Task prompt ::
Some entries follow. Reproduce exactly the lines starting at the one with "what it leaves" and stopping after the one with "queue is the".
*** Begin section ***
-- ==== Sys2Proof/Certificates/Slice0/Obligations.lean ====
section
/-! DEFINITION. The statements for the provers, each over every state: what each command does, what it leaves
as it was, and the laws that every step keeps. -/

section ObligationStatements

open Sys2Proof Sys2Proof.Machine Sys2Proof.Safety

/-! ## The step, time and reset -/

/-- A step runs the command at the front of the queue on the state with the queue's rest. The queue is the
model's form of "each event is taken whole"; log entry 1. -/
def Obligations.StepRunsFrontCommand : Prop :=
  ∀ (s : State) (c : Instr) (rest : List Instr), s.pending = c :: rest →
    step s = exec c { s with pending := rest }

/-- On an empty queue one microsecond passes, unless an event of the part itself is due. The model's choice:
log entry 1. -/
def Obligations.EmptyQueueIdles : Prop :=
  ∀ s : State, s.pending = [] →
    (ownEventDue s = true → step s = .next s) ∧
    (ownEventDue s = false →
      step s = .next { s with time := { s.time with now := s.time.now + 1 } })

/-- What a full restart leaves, whatever the state before it (R1, R5, R17, R34, R55, R71, R108, R122, R149, R175),
with the trips (R50), the places and the overflow count of the Fault Memory (R139), the marks (R147), and the
warnings, the buzzer and the records after the onsets at its end (R94, R139). That these onsets belong to the same
event is log entry 15, the SUPPLY of their freeze frames log entry 14, that the place's job of a new record comes
before the header's, record by record, log entries 29 and 48; an overflow count above 255 in the header's page is left out. -/
def Obligations.FullRestartValues : Prop :=
  ∀ s : State, ∃ t, exec .fullRestart s = .next t ∧
    t.time.now = 0 ∧ t.pending = s.pending ∧ t.store.array = s.store.array ∧ t.store.job = none ∧
    (∀ n : Fin 32, t.sense.lines[n] =
      { debounced := .unknown, candidate := none, run := 0, lastClass := none }) ∧
    (t.pulse.lastEdge = 0 ∧ t.pulse.count = 0 ∧ t.pulse.reference = none ∧ t.pulse.raw = 0 ∧
      t.pulse.displayed = 0 ∧ t.pulse.status = .invalid ∧ t.pulse.motion = .unknown ∧
      t.pulse.standstillAt = none ∧ t.pulse.wireBroken = false ∧ t.pulse.wireRun = 0 ∧ t.pulse.acc = 0 ∧
      t.pulse.engineEdge = 0 ∧ t.pulse.engineCount = 0 ∧ t.pulse.engineRef = none ∧ t.pulse.rpm = 0 ∧
      t.pulse.running = false) ∧
    (let page := s.store.array.calibration
     t.pulse.calValid = page.good calibrationCheck ∧
      t.pulse.k = if page.good calibrationCheck = true then page.content else 0) ∧
    (let page := s.store.array.tripA
     t.dist.tripA = if page.good tripCheck = true then page.content else { value := 0, running := false }) ∧
    (let page := s.store.array.tripB
     t.dist.tripB = if page.good tripCheck = true then page.content else { value := 0, running := false }) ∧
    (∀ o : Object, o ∈ t.store.notRetained ↔
      match o with
      | .ring => ∀ i : Fin 8, ringValue s.store.array.ring[i] = none
      | .tripA => s.store.array.tripA.good tripCheck = false
      | .tripB => s.store.array.tripB.good tripCheck = false
      | .calibration => s.store.array.calibration.good calibrationCheck = false
      | .configuration => storedImage s.store.array.configuration = none
      | .header => False
      | .place _ => False) ∧
    (∀ c : Fin 6, t.analog.channels[c].status = .invalid ∧ t.analog.channels[c].y = none ∧
      t.analog.channels[c].fault = false ∧ t.analog.channels[c].hold = none) ∧
    t.analog.crankHold = false ∧ t.analog.supplyLow = false ∧
    (∀ n : Fin 4, t.door.doorways[n].state = .unknown ∧ t.door.doorways[n].obstructed = false ∧
      t.door.doorways[n].emergency = false ∧ t.door.doorways[n].travel = none ∧
      t.door.doorways[n].conflict = none) ∧
    (t.door.kneel = false ∧ t.door.ramp = false ∧ t.door.cycle = .outOfService ∧ t.door.stop = none ∧
      t.door.latch = false ∧ t.door.journal = [] ∧ t.door.nextSequence = 1 ∧ t.door.age = none ∧
      t.door.dpermit = false) ∧
    (∀ m : Fin 16, t.out.lamps[m] = { appearance := .off, owner := .normal, pin := false }) ∧
    t.out.test = none ∧ t.out.lastResult = .none ∧
    t.out.supervision = { period := 0, resets := false, stage := .off, expected := 0x5A, timer := none,
                          progress := false, occurred := false, hrst := none } ∧
    (t.link.inFrame = false ∧ t.link.request = none ∧ t.link.reply = .empty ∧ t.link.hold = none ∧
      t.link.session = false ∧ t.link.sessionTimer = none) ∧
    (∀ n : Fin 8, t.win.slots[n] = .free ∧ t.win.attention[n] = none) ∧
    (∀ k : Claim, t.win.claims.holder k = .free) ∧ (∀ k : Operation, t.win.ops.get k = .idle) ∧
    t.win.enable = 0 ∧ t.win.capture = none ∧ t.win.faultCount = 0 ∧ t.win.softCause = false ∧
    t.win.adoption = none ∧ t.dist.preset = none ∧ t.dist.kfactor = none ∧ t.faults.clear = none ∧
    (∀ a : Nat, a < 0x1000 → ramRead t a = 0) ∧
    noticeSet t .faultMemoryChanged = true ∧
    (noticeSet t .store = true ↔ t.store.notRetained ≠ []) ∧
    (match storedImage s.store.array.configuration with
     | some img => t.image = img ∧ t.win.source = .stored
     | none => t.image = defaultImage ∧ t.win.source = .defaults) ∧
    warningsRestarted t ∧ arbiterRestarted t ∧
    (let page := s.store.array.header
     page.content.2 ≤ 255 → ∃ places u, placesRecovered s.store.array places ∧
      occurred (restartOnsets t)
        { t with
          faults := { t.faults with
            places := places, overflow := if page.good headerCheck = true then page.content.2 else 0 }
          store := { t.store with queue := [] } } u ∧
      t.faults.places = u.faults.places ∧ t.faults.overflow = u.faults.overflow ∧
      t.store.queue = u.store.queue)

/-- The odometer recovered from the ring: the valid slot of the greatest value, the highest index among equals
(R48); with no valid slot, ODO_LOST (R49). The write count of a slot that passes its check with a value that is not
valid BCD is the model's choice, log entry 38. -/
def Obligations.FullRestartRecoversOdometer : Prop :=
  ∀ s : State, ∃ t, exec .fullRestart s = .next t ∧
    (∀ (i : Fin 8) (v : Nat), ringValue s.store.array.ring[i] = some v →
      (∀ (j : Fin 8) (w : Nat), ringValue s.store.array.ring[j] = some w → w < v ∨ (w = v ∧ j ≤ i)) →
      t.dist.live = v ∧ t.dist.retained = v ∧ t.dist.lost = false ∧ t.dist.ticks = 0 ∧
        t.dist.nextSlot = i + 1 ∧ Object.ring ∉ t.store.notRetained ∧
        ∀ j : Fin 8, t.dist.writeCounts[j] =
          if s.store.array.ring[j].good slotCheck = true then s.store.array.ring[j].content.count else 0) ∧
    ((∀ i : Fin 8, ringValue s.store.array.ring[i] = none) →
      t.dist.live = 0 ∧ t.dist.retained = 0 ∧ t.dist.lost = true ∧ t.dist.ticks = 0 ∧
        t.dist.nextSlot = 0 ∧ Object.ring ∈ t.store.notRetained ∧ Object.ring ∉ t.store.queue ∧
        ∀ j : Fin 8, t.dist.writeCounts[j] = 0)

/-! ## Sense lines and the timebase -/

/-- R6 whole: at every sense sample the last raw class of every line is its band. -/
def Obligations.RawClassAtEverySample : Prop :=
  ∀ (s : State) (ratios : Vector Sample 32) (wire : Bool) (inputs : Vector Sample 6),
    ∃ t, exec (.senseSample ratios wire inputs) s = .next t ∧
      ∀ n : Fin 32, t.sense.lines[n].lastClass = some
        (if (lineEntry s.image n).diagnosis = true then
          (if ratios[n].toNat ≤ 63 then .short else if ratios[n].toNat ≤ 399 then .closed
           else if ratios[n].toNat ≤ 799 then .opened else .broken)
         else if ratios[n].toNat ≤ 511 then .closed else .opened)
*** End section ***
Result ::
/-! DEFINITION. The statements for the provers, each over every state: what each command does, what it leaves
as it was, and the laws that every step keeps. -/

section ObligationStatements

open Sys2Proof Sys2Proof.Machine Sys2Proof.Safety

/-! ## The step, time and reset -/

/-- A step runs the command at the front of the queue on the state with the queue's rest. The queue is the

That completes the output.